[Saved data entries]

-- ==== Sys2Proof/Laws/State.lean ====
section
/-! SUPPORT. For each update of the state that has a name, one lemma per field (true by rfl, for the simplifier), so
that no later proof unfolds a record update. -/

namespace Sys2Proof.Machine

variable (s : State)

/-! ### `raiseFault` -/

@[simp] theorem raiseFault_cfg (f : Raised) : (raiseFault f s).cfg = s.cfg := rfl
@[simp] theorem raiseFault_acq (f : Raised) : (raiseFault f s).acq = s.acq := rfl
@[simp] theorem raiseFault_rate (f : Raised) : (raiseFault f s).rate = s.rate := rfl
@[simp] theorem raiseFault_txMem (f : Raised) : (raiseFault f s).txMem = s.txMem := rfl
@[simp] theorem raiseFault_txHead (f : Raised) : (raiseFault f s).txHead = s.txHead := rfl
@[simp] theorem raiseFault_txTail (f : Raised) : (raiseFault f s).txTail = s.txTail := rfl
@[simp] theorem raiseFault_txDrainEn (f : Raised) : (raiseFault f s).txDrainEn = s.txDrainEn := rfl
@[simp] theorem raiseFault_txFault (f : Raised) : (raiseFault f s).txFault = s.txFault := rfl
@[simp] theorem raiseFault_faultInd (f : Raised) : (raiseFault f s).faultInd = s.faultInd := rfl
@[simp] theorem raiseFault_convPending (f : Raised) : (raiseFault f s).convPending = s.convPending := rfl
@[simp] theorem raiseFault_hsPos (f : Raised) : (raiseFault f s).hsPos = s.hsPos := rfl
@[simp] theorem raiseFault_convLo (f : Raised) : (raiseFault f s).convLo = s.convLo := rfl
@[simp] theorem raiseFault_linkD2h (f : Raised) : (raiseFault f s).linkD2h = s.linkD2h := rfl
@[simp] theorem raiseFault_linkH2d (f : Raised) : (raiseFault f s).linkH2d = s.linkH2d := rfl
@[simp] theorem raiseFault_decPending (f : Raised) : (raiseFault f s).decPending = s.decPending := rfl
@[simp] theorem raiseFault_decHigh (f : Raised) : (raiseFault f s).decHigh = s.decHigh := rfl
@[simp] theorem raiseFault_hsMem (f : Raised) : (raiseFault f s).hsMem = s.hsMem := rfl
@[simp] theorem raiseFault_hsHead (f : Raised) : (raiseFault f s).hsHead = s.hsHead := rfl
@[simp] theorem raiseFault_hsCount (f : Raised) : (raiseFault f s).hsCount = s.hsCount := rfl
@[simp] theorem raiseFault_bpCount (f : Raised) : (raiseFault f s).bpCount = s.bpCount := rfl
@[simp] theorem raiseFault_dspBusy (f : Raised) : (raiseFault f s).dspBusy = s.dspBusy := rfl
@[simp] theorem raiseFault_win (f : Raised) : (raiseFault f s).win = s.win := rfl
@[simp] theorem raiseFault_passL (f : Raised) : (raiseFault f s).passL = s.passL := rfl
@[simp] theorem raiseFault_passFs (f : Raised) : (raiseFault f s).passFs = s.passFs := rfl
@[simp] theorem raiseFault_resValid (f : Raised) : (raiseFault f s).resValid = s.resValid := rfl
@[simp] theorem raiseFault_resSpec (f : Raised) : (raiseFault f s).resSpec = s.resSpec := rfl
@[simp] theorem raiseFault_resM (f : Raised) : (raiseFault f s).resM = s.resM := rfl
@[simp] theorem raiseFault_resFs (f : Raised) : (raiseFault f s).resFs = s.resFs := rfl
@[simp] theorem raiseFault_resStats (f : Raised) : (raiseFault f s).resStats = s.resStats := rfl
@[simp] theorem raiseFault_hActive (f : Raised) : (raiseFault f s).hActive = s.hActive := rfl
@[simp] theorem raiseFault_hRate (f : Raised) : (raiseFault f s).hRate = s.hRate := rfl
@[simp] theorem raiseFault_hConn (f : Raised) : (raiseFault f s).hConn = s.hConn := rfl
@[simp] theorem raiseFault_hsRx (f : Raised) : (raiseFault f s).hsRx = s.hsRx := rfl
@[simp] theorem raiseFault_grain (f : Raised) : (raiseFault f s).grain = s.grain := rfl
@[simp] theorem raiseFault_devEpoch (f : Raised) : (raiseFault f s).devEpoch = s.devEpoch := rfl
@[simp] theorem raiseFault_hostEpoch (f : Raised) : (raiseFault f s).hostEpoch = s.hostEpoch := rfl
@[simp] theorem raiseFault_raised (f : Raised) : (raiseFault f s).raised = f :: s.raised := rfl
@[simp] theorem raiseFault_emitted (f : Raised) : (raiseFault f s).emitted = s.emitted := rfl
@[simp] theorem raiseFault_trace (f : Raised) : (raiseFault f s).trace = s.trace := rfl
@[simp] theorem raiseFault_draws (f : Raised) : (raiseFault f s).draws = s.draws := rfl

/-! ### `emit` -/

@[simp] theorem emit_cfg (e : Emitted) : (emit e s).cfg = s.cfg := rfl
@[simp] theorem emit_acq (e : Emitted) : (emit e s).acq = s.acq := rfl
@[simp] theorem emit_rate (e : Emitted) : (emit e s).rate = s.rate := rfl
@[simp] theorem emit_txMem (e : Emitted) : (emit e s).txMem = s.txMem := rfl
@[simp] theorem emit_txHead (e : Emitted) : (emit e s).txHead = s.txHead := rfl
@[simp] theorem emit_txTail (e : Emitted) : (emit e s).txTail = s.txTail := rfl
@[simp] theorem emit_txDrainEn (e : Emitted) : (emit e s).txDrainEn = s.txDrainEn := rfl
@[simp] theorem emit_txFault (e : Emitted) : (emit e s).txFault = s.txFault := rfl
@[simp] theorem emit_faultInd (e : Emitted) : (emit e s).faultInd = s.faultInd := rfl
@[simp] theorem emit_convPending (e : Emitted) : (emit e s).convPending = s.convPending := rfl
@[simp] theorem emit_hsPos (e : Emitted) : (emit e s).hsPos = s.hsPos := rfl
@[simp] theorem emit_convLo (e : Emitted) : (emit e s).convLo = s.convLo := rfl
@[simp] theorem emit_linkD2h (e : Emitted) : (emit e s).linkD2h = s.linkD2h := rfl
@[simp] theorem emit_linkH2d (e : Emitted) : (emit e s).linkH2d = s.linkH2d := rfl
@[simp] theorem emit_decPending (e : Emitted) : (emit e s).decPending = s.decPending := rfl
@[simp] theorem emit_decHigh (e : Emitted) : (emit e s).decHigh = s.decHigh := rfl
@[simp] theorem emit_hsMem (e : Emitted) : (emit e s).hsMem = s.hsMem := rfl
@[simp] theorem emit_hsHead (e : Emitted) : (emit e s).hsHead = s.hsHead := rfl
@[simp] theorem emit_hsCount (e : Emitted) : (emit e s).hsCount = s.hsCount := rfl
@[simp] theorem emit_bpCount (e : Emitted) : (emit e s).bpCount = s.bpCount := rfl
@[simp] theorem emit_dspBusy (e : Emitted) : (emit e s).dspBusy = s.dspBusy := rfl
@[simp] theorem emit_win (e : Emitted) : (emit e s).win = s.win := rfl
@[simp] theorem emit_passL (e : Emitted) : (emit e s).passL = s.passL := rfl
@[simp] theorem emit_passFs (e : Emitted) : (emit e s).passFs = s.passFs := rfl
@[simp] theorem emit_resValid (e : Emitted) : (emit e s).resValid = s.resValid := rfl
@[simp] theorem emit_resSpec (e : Emitted) : (emit e s).resSpec = s.resSpec := rfl
@[simp] theorem emit_resM (e : Emitted) : (emit e s).resM = s.resM := rfl
@[simp] theorem emit_resFs (e : Emitted) : (emit e s).resFs = s.resFs := rfl
@[simp] theorem emit_resStats (e : Emitted) : (emit e s).resStats = s.resStats := rfl
@[simp] theorem emit_hActive (e : Emitted) : (emit e s).hActive = s.hActive := rfl
@[simp] theorem emit_hRate (e : Emitted) : (emit e s).hRate = s.hRate := rfl
@[simp] theorem emit_hConn (e : Emitted) : (emit e s).hConn = s.hConn := rfl
@[simp] theorem emit_hsRx (e : Emitted) : (emit e s).hsRx = s.hsRx := rfl
@[simp] theorem emit_grain (e : Emitted) : (emit e s).grain = s.grain := rfl
@[simp] theorem emit_devEpoch (e : Emitted) : (emit e s).devEpoch = s.devEpoch := rfl
@[simp] theorem emit_hostEpoch (e : Emitted) : (emit e s).hostEpoch = s.hostEpoch := rfl
@[simp] theorem emit_raised (e : Emitted) : (emit e s).raised = s.raised := rfl
@[simp] theorem emit_emitted (e : Emitted) : (emit e s).emitted = e :: s.emitted := rfl
@[simp] theorem emit_trace (e : Emitted) : (emit e s).trace = s.trace := rfl
@[simp] theorem emit_draws (e : Emitted) : (emit e s).draws = s.draws := rfl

Exercise prompt: Copy each line in the entries above where "txTail" turns up.

Answer section:
@[simp] theorem raiseFault_txTail (f : Raised) : (raiseFault f s).txTail = s.txTail := rfl
@[simp] theorem emit_txTail (e : Emitted) : (emit e s).txTail = s.txTail := rfl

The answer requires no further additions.